I should have paid more attention in stats class
By Rosie Redfield on Saturday, March 21, 2009
One of the reviewers of the manuscript I'm revising for Genome Biology and Evolution asked if we could do some statistical analysis of the data we present in a graph. On the left I've put the graphs and the data . The lower graph panel and lower block of data are the controls; we can ignore them for now. I think we can also safely ignore what the data represent.

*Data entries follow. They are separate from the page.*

-- ==== Sys2Proof/Machine/Queues.lean ====
section
/-! DEFINITION. The host-visible queues (R239 to R243), the reply packets and records of R349 to R351
and R370, the tick records of R395 to R401, and the interrupts of R394 and R400. -/

namespace Sys2Proof.Machine

/-! ### Words and queues -/

/-- Capacity of each queue, Table 09-6. -/
def queueCap (q : Nat) : Nat := [8192, 8192, 4096, 4096, 8192, 8192, 2048, 0].getD q 0

/-- A marker word, Table 09-8. -/
def markerWord (kind count value : Nat) : BitVec 64 :=
  BitVec.ofNat 64 (3 * 2 ^ 62 + (kind % 64) * 2 ^ 56 + (count % 4096) * 2 ^ 44 + value % 2 ^ 32)

/-- The source that a queue's events are reported under (Table 16-1). -/
def queueSource (q : Nat) : Nat := 363 + q

/-- The words a queue holds. -/
def State.fill (s : State) (q : Nat) : Nat := (s.queue q).words.length

/-- QUEUE_LEVEL judged on the fill after the cycle's removal and insertion (R242). -/
def State.judgeLevel (s : State) (q : Nat) : State :=
  let level := s.get (SYS_QCFG.key q) SYS_QCFG.LEVEL
  let qu := s.queue q
  if level = 0 ∨ s.fill q < level then s.setQueue q { qu with levelArmed := true }
  else if qu.levelArmed then
    (((s.setQueue q { qu with levelArmed := false }).put (SYS_QSTAT.key q) SYS_QSTAT.LEVEL_HIST 1).event
      (queueSource q) 0x80 true q)
  else s

/-- The markers owed before the next words: a reset's (R243), then an overflow's (R241). -/
def owedMarkers (qu : Queue) : List (BitVec 64) :=
  (match qu.resetOwed with | some n => [markerWord 0x02 0 n] | none => []) ++
  (if qu.lostRun = 0 then [] else [markerWord 0x01 0 qu.lostRun])

/-- Words that do not fit are lost whole and counted; a new run of losses raises OVERFLOW (R241). -/
def State.loseWords (s : State) (q n : Nat) : State :=
  let qu := s.queue q
  let s1 := (s.setQueue q { qu with lostRun := qu.lostRun + n, inRun := true }).bump
    (SYS_QSTAT.key q) SYS_QSTAT.LOST n
  let s2 := s1.put (SYS_QSTAT.key q) SYS_QSTAT.OVERFLOW_HIST 1
  if qu.inRun then s2 else s2.event (queueSource q) 0x81 true q

/-- A record, or a word, is inserted whole or not at all: the queue takes C - 1 words and keeps its
last slot for a marker (R241). The flag tells whether it was inserted. -/
def State.insertWords (s : State) (q : Nat) (ws : List (BitVec 64)) : Bool × State :=
  let qu := s.queue q
  if s.fill q + ws.length + 1 ≤ queueCap q then
    (true, (s.setQueue q { qu with words := qu.words ++ owedMarkers qu ++ ws, lostRun := 0,
                                    inRun := false, resetOwed := none }).judgeLevel q)
  else (false, s.loseWords q ws.length)

/-- A removal: the word, or 0 (tag 0b00) from an empty queue (R240). A word stored poisoned sets
POISON_HIST and raises POISON. -/
def State.removeWord (s : State) (q : Nat) : BitVec 64 × State :=
  let qu := s.queue q
  match qu.words with
  | [] => (0, s)
  | w :: ws =>
    let s1 := (s.setQueue q { qu with words := ws }).judgeLevel q
    if w.toNat / 2 ^ 62 = 2 then
      (w, (s1.put (SYS_QSTAT.key q) SYS_QSTAT.POISON_HIST 1).event (queueSource q) 0x82 true q)
    else (w, s1)

/-- Up to `n` removals, stopping at the first that finds the queue empty (R240). -/
def State.removeWords (s : State) (q : Nat) : Nat → List (BitVec 64) × State
  | 0 => ([], s)
  | n + 1 =>
    if (s.queue q).words = [] then ([], s)
    else
      let r := s.removeWord q
      let t := r.2.removeWords q n
      (r.1 :: t.1, t.2)

/-- A reset of the queue: every word discarded, a reset marker owed that counts them and the losses not
yet reported, and the run of losses ended (R243). -/
def State.resetQueue (s : State) (q : Nat) : State :=
  let qu := s.queue q
  let owed := qu.words.length + qu.lostRun + qu.resetOwed.getD 0
  (s.setQueue q { qu with words := [], lostRun := 0, inRun := false, resetOwed := some owed }).judgeLevel q

/-! ### Replies -/

/-- The 16-byte fixed part of Table 14-2. -/
def Reply.fixedPart (epoch : Nat) (r : Reply) : List Byte :=
  beBytes 1 r.status ++ beBytes 1 r.phase ++ beBytes 2 r.detail ++ beBytes 4 r.creation ++
  beBytes 1 epoch ++ beBytes 1 r.cflags ++ beBytes 1 r.lease ++ [0] ++ beBytes 2 r.highSeq ++ [0, 0]

/-- One reply packet: header with REPLY set, fixed part, a fragment of the result, CHECK (Table 14-1). -/
def replyBytes (addr epoch : Nat) (r : Reply) (frag : Nat) (part : List Byte) : List Byte :=
  let payload := r.fixedPart epoch ++ part
  let body := [0x10] ++ beBytes 1 r.flags ++ beBytes 1 r.opcode ++ beBytes 1 r.source ++
    beBytes 2 addr ++ beBytes 2 r.seq ++ beBytes 6 r.eff ++ beBytes 2 payload.length ++ beBytes 2 0 ++
    beBytes 2 frag ++ beBytes 4 0 ++ payload
  body ++ beBytes 4 (crc32c.of (beBytes 2 (addr % 1024) ++ beBytes 2 r.seq ++ body))

/-- Most bytes of result in one reply packet (R350). -/
def fragBytes : Nat := 4052

/-- The parts of a result, in order (R350); `fuel` bounds the number of fragments. -/
def fragments (fuel : Nat) (result : List Byte) : List (List Byte) :=
  match fuel with
  | 0 => [result]
  | n + 1 => if result.length ≤ fragBytes then [result]
    else result.take fragBytes :: fragments n (result.drop fragBytes)

/-- The reply packets of a reply. -/
def replyPackets (own epoch : Nat) (r : Reply) : List (List Byte) :=
  let addr := r.proxied.getD own
  let parts := fragments 64 r.result
  if parts.length ≤ 1 then [replyBytes addr epoch r 0 r.result]
  else (parts.zip (List.range parts.length)).map fun e =>
    replyBytes addr epoch r (e.2 + if e.2 + 1 < parts.length then 2 ^ 15 else 0) e.1

/-- The valid words of a record: 7 bytes each, index modulo 64 (R370). -/
def recordWords (fuel idx : Nat) (bs : List Byte) : List (BitVec 64) :=
  match fuel with
  | 0 => []
  | n + 1 => if bs = [] then []
    else validWord ((idx % 64) * 2 ^ 56 + beVal (bytesAt bs 0 7)) :: recordWords n (idx + 1) (bs.drop 7)

/-- A reply packet as a record of the reply queue (R370). -/
def replyRecord (bs : List Byte) : List (BitVec 64) :=
  let ws := recordWords (bs.length + 1) 0 bs
  markerWord 0x03 ws.length bs.length :: ws

/-- Reply packets enter the reply queue of the master; a record lost sets REPLY_LOST_HIST and raises
REPLY_LOST (R370, Table 16-1). -/
def State.deliverPacket (s : State) (m : Nat) (bs : List Byte) : State :=
  let r := s.insertWords (2 + m) (replyRecord bs)
  if r.1 then r.2.tracePacket 1 m (bs.getD 24 0).toNat bs
  else (r.2.put CMD_STATUS.key CMD_STATUS.REPLY_LOST_HIST 1).event (258 + m) 0x84 true 0

/-- A reply leaves: into the reply queue on a gateway, onto the flue ring on a member (R370, R380).
While the firmware restarts, completions are held (R460). -/
def State.emit (s : State) (r : Reply) : State :=
  if s.on CMD_STATUS.key CMD_STATUS.RESTARTING ∧ r.phase = 2 then
    { s with cmd := { s.cmd with held := s.cmd.held ++ [r] } }
  else if s.isGateway then
    (replyPackets s.address s.time.epoch r).foldl (fun s bs => s.deliverPacket r.master bs) s
  else { s with cmd := { s.cmd with sent := s.cmd.sent ++ [r] } }

/-- CREATION of a reply without a calendar entry (Table 14-2). -/
def noCreation : Nat := 0xFFFFFFFF

/-- HIGH of a master (R348). -/
def State.highSeq (s : State) (m : Nat) : Nat := s.get (CMD_SEQ.key m) CMD_SEQ.HIGH

/-- The reply to a packet: header fields echoed, REPLY set, LEASE and HIGH_SEQ as they stand. -/
def State.makeReply (s : State) (p : Packet) (phase status detail creation eff cflags : Nat)
    (result : List Byte) : Reply :=
  { master := p.master, flags := p.flags.toNat ||| 8, opcode := p.op, source := p.source.toNat,
    seq := p.seq.toNat, eff := eff, status := status, phase := phase, detail := detail,
    creation := creation, cflags := cflags, lease := s.leaseByte (resourcesOf p),
    highSeq := s.highSeq p.master, result := result }

/-- NO_REPLY suppresses replies of PHASE 1 and 2, and a PHASE 0 reply of status OK (R351). -/
def suppressed (p : Packet) (phase status : Nat) : Bool :=
  p.noReply && (decide (phase ≠ 0) || decide (status = 0))

/-- Answer a packet. -/
def State.reply (s : State) (p : Packet) (phase status detail creation eff cflags : Nat)
    (result : List Byte) : State :=
  if suppressed p phase status then s
  else s.emit (s.makeReply p phase status detail creation eff cflags result)

/-- A single reply of PHASE 0 to a packet without a calendar entry. -/
def State.reply0 (s : State) (p : Packet) (status detail : Nat) (result : List Byte) : State :=
  s.reply p 0 status detail noCreation p.eff.toNat 0 result

/-- The gateway answers for the packet's destination (R368). -/
def State.replyFor (s : State) (p : Packet) (status detail : Nat) : State :=
  if suppressed p 0 status then s
  else s.emit { s.makeReply p 0 status detail noCreation p.eff.toNat 0 [] with proxied := some (p.dest.toNat % 1024) }

/-- The gateway's answer to master `m` on a packet whose SOURCE is not its window's (R367). -/
def State.replyWindow (s : State) (m : Nat) (p : Packet) : State :=
  let w := { p with source := BitVec.ofNat 8 (m * 128 + p.source.toNat % 128) }
  if suppressed p 0 stBAD_PARAM then s
  else s.emit { s.makeReply w 0 stBAD_PARAM 0x0005 noCreation p.eff.toNat 0 [] with source := p.source.toNat }

/-! ### Interrupts -/

/-- R394. -/
def State.pendingBit (s : State) (m : Nat) : Bool :=
  ((List.range 12).any fun k => s.rd (EVT_STICKY.key m k) &&& s.rd (EVT_MASK.key m k) ≠ 0) ||
  s.on (EVT_STATUS.key m) EVT_STATUS.RING_HIST

/-- LOWEST of EVT_STATUS_m (Table 16-10). -/
def State.lowestSource (s : State) (m : Nat) : Nat :=
  ((List.range 384).find? fun i => s.sticky m i && s.masked m i).getD 511

/-- MSI_GAP ticks have not passed since the last message-signalled interrupt (R400). -/
def State.msiHeld (s : State) (m : Nat) : Bool :=
  match (s.master m).msiLast with
  | some t => decide (s.dev.ticks < t + s.get (EVT_CTRL.key m) EVT_CTRL.MSI_GAP)
  | none => false

/-- One message-signalled interrupt is sent, or waits for the end of the gap (R400). -/
def State.sendMsi (s : State) (m : Nat) : State :=
  if s.msiHeld m then s.updMaster m fun x => { x with msiWaiting := true }
  else s.updMaster m fun x => { x with msiLast := some s.dev.ticks, msiSent := x.msiSent + 1, msiWaiting := false }

/-- PENDING_m is evaluated; a rise with MSI_EN set sends a message, on the root (R400). -/
def State.settle1 (s : State) (m : Nat) : State :=
  let now := s.pendingBit m
  let rose := now && !(s.master m).wasPending
  let s1 := s.updMaster m fun x => { x with wasPending := now }
  if rose && s.isGateway && s.on (EVT_CTRL.key m) EVT_CTRL.MSI_EN then s1.sendMsi m else s1

/-- Both masters' interrupts follow what a command did. -/
def State.settle (s : State) : State := (s.settle1 0).settle1 1

/-! ### Tick records -/

/-- The three time words of Table 16-3. -/
def timeWords (s : State) : List (BitVec 64) :=
  [validWord (1 * 2 ^ 58 + (s.time.epoch % 256) * 2 ^ 48 + s.time.sfn % 2 ^ 48),
   validWord (2 * 2 ^ 58 + (s.time.labelGen % 256) * 2 ^ 50 + s.time.tod / 2 ^ 30),
   validWord (3 * 2 ^ 58 + s.time.tod % 2 ^ 30)]

/-- Events of one source beyond BURST are written as one coalesced word in place of the first
suppressed one (R401). `seen` counts the words written per source so far. -/
def coalesce (burst : Nat) (all : List EventRec) : List EventRec → Tbl Nat → List EventRec
  | [], _ => []
  | e :: es, seen =>
    let n := seen.getD e.source 0
    let seen' := seen.put e.source (n + 1)
    if n < burst then e :: coalesce burst all es seen'
    else if n = burst then
      let total := (all.filter fun x => decide (x.source = e.source)).length
      { e with code := 0xFF, set := true, entity := total - burst, ext := [] } ::
        coalesce burst all es seen'
    else coalesce burst all es seen'

/-- Split event words into records of at most `limit` words after the marker (R396, R399). -/
def splitRecord (limit : Nat) : List (List (BitVec 64)) → List (BitVec 64) → List (List (BitVec 64))
  | [], acc => if acc = [] then [] else [acc]
  | e :: es, acc =>
    if acc ≠ [] ∧ limit < 3 + acc.length + e.length then acc :: splitRecord limit es e
    else splitRecord limit es (acc ++ e)

/-- The records of a tick: marker with COUNT and the device address, time words, event words
(Table 16-3). -/
def tickRecords (s : State) (limit : Nat) (es : List EventRec) : List (List (BitVec 64)) :=
  (splitRecord limit (es.map eventWords) []).map fun body =>
    markerWord 0x03 (3 + body.length)
      (s.address + if s.on FLU_STATUS.key FLU_STATUS.ADDR_VALID then 1024 else 0) ::
    timeWords s ++ body

/-- The events of the tick that master `m` has enabled: mask, CLEARS, and never the event queues' own
(R394, R397, R398). -/
def State.enabledEvents (s : State) (m : Nat) : List EventRec :=
  s.evt.tick.filter fun e =>
    s.masked m e.source && (e.set || s.on (EVT_CTRL.key m) EVT_CTRL.CLEARS) &&
    decide (e.source ≠ 363 ∧ e.source ≠ 364)

/-- BURST of R401; 0 acts as 1. -/
def State.burst (s : State) (m : Nat) : Nat := max 1 (s.get (EVT_CTRL.key m) EVT_CTRL.BURST)

/-- The tick record of master `m` (R395, R396, R401). -/
def State.writeTickRecord (s : State) (m : Nat) : State :=
  let es := s.enabledEvents m
  if es = [] ∨ ¬ s.on (EVT_CTRL.key m) EVT_CTRL.QUEUE_EN then s
  else
    let cs := coalesce (s.burst m) es es []
    let s1 := if cs.any fun e => decide (e.code = 0xFF)
      then s.put (EVT_STATUS.key m) EVT_STATUS.COALESCED_HIST 1 else s
    (tickRecords s 4095 cs).foldl (fun s ws => (s.insertWords m ws).2) s1

/-- Capacity of a member's ring event buffer, and most words of a record for it (R399). -/
def ringBufCap : Nat := 1024
def ringRecordWords : Nat := 512

/-- A record enters the ring event buffer, or is lost (R399). -/
def State.ringBuffer (s : State) (ws : List (BitVec 64)) : State :=
  if s.evt.ringBuf.length + ws.length + 1 ≤ ringBufCap then
    let mark := if s.evt.ringOwed = 0 then [] else [markerWord 0x01 0 s.evt.ringOwed]
    { s with evt := { s.evt with ringBuf := s.evt.ringBuf ++ mark ++ ws, ringOwed := 0 } }
  else
    (({ s with evt := { s.evt with ringOwed := s.evt.ringOwed + ws.length } }).bump
      EVT_RING_STATUS.key EVT_RING_STATUS.LOST 1).event 300 0x80 true 0

/-- A member's record of every event, with no mask and BURST 16 (R399). -/
def State.writeRingRecord (s : State) : State :=
  let es := s.evt.tick.filter fun e => decide (e.source ≠ 363 ∧ e.source ≠ 364)
  if es = [] then s
  else (tickRecords s ringRecordWords (coalesce 16 es es [])).foldl State.ringBuffer s

/-- The end of step 5: the records of the tick are written and the tick's events are done (R395). -/
def State.closeTickEvents (s : State) : State :=
  let s1 := (s.writeTickRecord 0).writeTickRecord 1
  let s2 := if s.isGateway then s1 else s1.writeRingRecord
  { s2 with evt := { s2.evt with tick := s2.evt.tick.drop s.evt.tick.length } }

/-- The root copies a member's record to a master's event queue, keeping enabled sources (R399). -/
def keepEnabled (s : State) (m : Nat) : Nat → List (BitVec 64) → List (BitVec 64)
  | 0, _ => []
  | _, [] => []
  | n + 1, w :: ws =>
    let k := bitsOf w.toNat 58 4
    if k = 0 then
      let e := bitsOf w.toNat 34 4
      (if s.masked m (bitsOf w.toNat 49 9) then w :: ws.take e else []) ++
        keepEnabled s m n (ws.drop e)
    else w :: keepEnabled s m n ws

/-- A forwarded record: time words kept, event words filtered, a record left empty not written. -/
def State.forwardRecord (s : State) (m : Nat) (record : List (BitVec 64)) : State :=
  match record with
  | [] => s
  | mark :: body =>
    let kept := keepEnabled s m (body.length + 1) body
    if (kept.all fun w => decide (1 ≤ bitsOf w.toNat 58 4 ∧ bitsOf w.toNat 58 4 ≤ 3)) ∨
        ¬ s.on (EVT_CTRL.key m) EVT_CTRL.QUEUE_EN then s
    else (s.insertWords m (markerWord 0x03 kept.length (mark.toNat % 2 ^ 32) :: kept)).2.put
      (EVT_STATUS.key m) EVT_STATUS.RING_HIST 1

end Sys2Proof.Machine
end

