-- ==== Sys2Proof/Machine/Stoker.lean ====
section
/-! DEFINITION. The stoker's accounts (R247, R251 to R254, R259): runs and free runs of the slices,
units of each resource of Table 10-2 with their owners, reservations and releases, and the
NO_RESOURCE result. -/

namespace Sys2Proof.Machine

/-! ### Sorting -/

def insertBy {α : Type} (key : α → Nat) (x : α) : List α → List α
  | [] => [x]
  | y :: t => if key x < key y then x :: y :: t else y :: insertBy key x t

def sortBy {α : Type} (key : α → Nat) : List α → List α
  | [] => []
  | x :: t => insertBy key x (sortBy key t)

/-! ### Slots and runs -/

/-- Slots of a slice (R245). -/
def sliceSlots : Nat := 12288

/-- The run is free for a request that takes effect at tick `t` (R254). -/
def Run.freeBy (r : Run) (t : Nat) : Bool :=
  match r.freeAt with
  | some f => decide (f ≤ t)
  | none => false

/-- Connections in force, reserved or not yet released. -/
def State.liveConns (s : State) : List (Nat × Conn) := s.grate.conns.filter fun c => c.2.freeAt.isNone

def Conn.endpoints (c : Conn) : List (BitVec 64) :=
  [c.a, c.b] ++ (if c.prot = 1 then [c.b2] else []) ++ c.sinks.map Sink.ep

/-- Connections that an endpoint belongs to. -/
def State.connsAt (s : State) (w : BitVec 64) : List (Nat × Conn) :=
  s.liveConns.filter fun c => c.2.endpoints.contains w

/-- The run's release executes before tick `t`: every connection of its endpoint ends by an accepted
DISCONNECT, whose slots are free from the tick after its flip (R251, R254). -/
def State.endsBy (s : State) (r : Run) (t : Nat) : Bool :=
  !r.hostOwned && r.tag.isNone && !(s.connsAt r.owner).isEmpty &&
  (s.connsAt r.owner).all fun c => match c.2.ends with
    | some (e, _) => decide (e < t)
    | none => false

/-- Intervals of a slice not free at tick `t`: runs and retired slots, by local start. With `after`, a run
under a planned move counts at its new place only (R262). -/
def State.occupied (s : State) (slice t : Nat) (after : Bool) : List (Nat × Nat) :=
  let moved := fun (r : Run) => after && s.grate.moves.any fun m => decide (m.2.old = r.start ∧ m.2.phase < 2)
  let rs := (s.grate.runs.filter fun r =>
    decide (r.start / sliceSlots = slice) && !r.freeBy t && !s.endsBy r t && !moved r &&
    !(after && r.freeAt.isSome)).map fun r => (r.start % sliceSlots, r.len)
  let ds := (s.grate.retired.filter fun x => decide (x / sliceSlots = slice)).map
    fun x => (x % sliceSlots, 1)
  if s.grate.isolated.contains slice then [(0, sliceSlots)] else sortBy Prod.fst (ds ++ rs)

/-- The gaps between sorted intervals, as start and length. -/
def gaps (top : Nat) : Nat → List (Nat × Nat) → List (Nat × Nat)
  | pos, [] => if pos < top then [(pos, top - pos)] else []
  | pos, (a, l) :: t => (if pos < a then [(pos, a - pos)] else []) ++ gaps top (max pos (a + l)) t

/-- Free runs of a slice for a request of tick `t`. -/
def State.freeRuns (s : State) (slice t : Nat) : List (Nat × Nat) :=
  gaps sliceSlots 0 (s.occupied slice t false)

def State.freeSlots (s : State) (slice t : Nat) : Nat := ((s.freeRuns slice t).map Prod.snd).sum

def largestOf (l : List (Nat × Nat)) : Nat := (l.map Prod.snd).foldl max 0

def State.largestRun (s : State) (slice t : Nat) : Nat := largestOf (s.freeRuns slice t)

/-- Best fit: the smallest gap of at least `c`, ties to the lowest start (R254). -/
def bestFit (c : Nat) : List (Nat × Nat) → Option (Nat × Nat)
  | [] => none
  | (a, l) :: t =>
    match bestFit c t with
    | none => if c ≤ l then some (a, l) else none
    | some (b, m) => if c ≤ l ∧ l ≤ m then some (a, l) else some (b, m)

/-- The interval lies wholly in a gap. -/
def fitsIn (gs : List (Nat × Nat)) (start len : Nat) : Bool :=
  gs.any fun g => decide (g.1 ≤ start ∧ start + len ≤ g.1 + g.2)

/-- Slots held by expert runs in a slice (Table 10-14). -/
def State.hostOwnedSlots (s : State) (slice : Nat) : Nat :=
  ((s.grate.runs.filter fun r => decide (r.start / sliceSlots = slice) && r.hostOwned &&
    !r.freeBy s.dev.ticks).map Run.len).sum

def State.retiredSlots (s : State) (slice : Nat) : Nat :=
  (s.grate.retired.filter fun x => decide (x / sliceSlots = slice)).length

def State.addRun (s : State) (r : Run) : State :=
  let rs := s.grate.runs ++ [r]
  ({ s with grate := { s.grate with runs := rs } }).traceStoker r.tag 0 0x01 (r.start / sliceSlots) r.len

/-- The runs of an owner in force or reserved. -/
def State.runsOf (s : State) (owner : BitVec 64) : List Run :=
  s.grate.runs.filter fun r => decide (r.owner = owner) && r.freeAt.isNone

/-- Release of runs from tick `at_` on. -/
def State.freeRunsOf (s : State) (pick : Run → Bool) (at_ : Nat) : State :=
  let rs := s.grate.runs.map fun r => if pick r then { r with freeAt := some at_ } else r
  { s with grate := { s.grate with runs := rs } }

/-! ### Resource codes (Table 10-2) -/

def rGRATE_SLOTS : Nat := 0x01
def rGRATE_RUN : Nat := 0x02
def rGRATE_SINKS : Nat := 0x03
def rTRIB_SLOTS : Nat := 0x04
def rLO_TRIB_POS : Nat := 0x05
def rMAPPER_CONT_POS : Nat := 0x06
def rMAPPER_CARRIERS : Nat := 0x07
def rRETIME_UNITS : Nat := 0x08
def rCONTEXT_PAGES : Nat := 0x09
def rPKT_BUFFER_PAGES : Nat := 0x0A
def rDELAY_PAGES : Nat := 0x0B
def rPKT_ENGINE_BW : Nat := 0x0C
def rALF_BLOCKS : Nat := 0x0D
def rCALENDAR : Nat := 0x0E
def rCHIMNEY_LINKS : Nat := 0x0F
def rCONN_RECORDS : Nat := 0x10
def rVCAT_MEMBERS : Nat := 0x11
def rFLOWS : Nat := 0x12
def rSPARES : Nat := 0x13
def rPM_RECORDS : Nat := 0x14

/-- Banks of a pool in force. -/
def State.poolBanks (s : State) (p : Nat) : Nat := s.get (STK_POOL.key p) STK_POOL.BANKS

def pagesPerBank : Nat := 32

/-- Pages withdrawn from a pool (R437). -/
def State.withdrawnPages (s : State) (p : Nat) : Nat :=
  (s.health.withdrawn.filter fun w => decide (s.get (STK_BANK.key w.1) STK_BANK.POOL = p) &&
    !s.on (STK_BANK.key w.1) STK_BANK.RETIRED).length

def State.poolPages (s : State) (p : Nat) : Nat := pagesPerBank * s.poolBanks p - s.withdrawnPages p

/-- An entry of the repair map (R439). -/
def State.listRepair (s : State) (r : Repair) : State :=
  if s.health.repairs.contains r then s
  else
    let s1 := { s with health := { s.health with repairs := s.health.repairs ++ [r] } }
    s1.put HLT_REPAIR.key HLT_REPAIR.ENTRIES s1.health.repairs.length

/-- A runtime substitution or slot retirement adds an entry and increments REPAIR_GEN (R439). -/
def State.addRepair (s : State) (kind failed replacement : Nat) : State :=
  let s1 := s.listRepair ⟨kind, false, failed, replacement⟩
  s1.put HLT_REPAIR.key HLT_REPAIR.REPAIR_GEN (s1.get HLT_REPAIR.key HLT_REPAIR.REPAIR_GEN + 1)

/-- The allocation counts at tick `t`. -/
def Alloc.holds (a : Alloc) (t : Nat) : Bool :=
  match a.freeAt with
  | some f => decide (t < f)
  | none => true

/-- Units of a code and scope in use or reserved, but for one owner's own. -/
def State.usedBut (s : State) (code scope owner : Nat) : Nat :=
  ((s.grate.allocs.filter fun a => decide (a.code = code ∧ a.scope = scope ∧ a.owner ≠ owner) &&
    a.holds s.dev.ticks).map Alloc.units).sum

def State.used (s : State) (code scope : Nat) : Nat :=
  ((s.grate.allocs.filter fun a => decide (a.code = code ∧ a.scope = scope) &&
    a.holds s.dev.ticks).map Alloc.units).sum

I'll describe the significance questions with respect to the top-panel graph (A):
We want to know the following:
In the left group (4 blocks of four bars, labels SAV, TAL, KEG, PHF/L), are the four blue bars significantly higher than the red, yellow and green bars beside them?
In the middle group (4 blocks of 4 bars, labels QAV, TAC, TSG, PLV), are the four red bars significantly higher than the blue, yellow and green bars beside them?
In the right group,(5 blocks of 4 bars, labels PSE, SDG, FRR, QTA, RLN/K), are the five yellow bars significantly higher than the blue, red and green bars beside them?
The actual numbers are in the upper part of the table, in the correspondingly coloured cells, and below I'll restate the above questions in terms of these numbers.
In the top four rows of the table (blue), are the numbers in the bright-blue cells significantly higher than the numbers in the light-blue cells in the same rows?
In the next four rows of the table (pink), are the numbers in the bright-pink cells significantly higher than the numbers in the light-pink cells in the same rows?
In the next four rows of the table (yellow), are the numbers in the bright-yellow cells significantly higher than the numbers in the light-yellow cells in the same rows?
I suspect this is an ANOVA (analysis of variance) type of problem. But I'm pretty sure it would require more complicated analysis than the simple ANOVA described the new statistics textbook my author-colleague kindly gave me (probably to get me off his back with dumb statistics questions). Hmmm, maybe it would be possible to do a separate ANOVA on each group -- i.e. one for the blue data, one for the red data, and one for the yellow data.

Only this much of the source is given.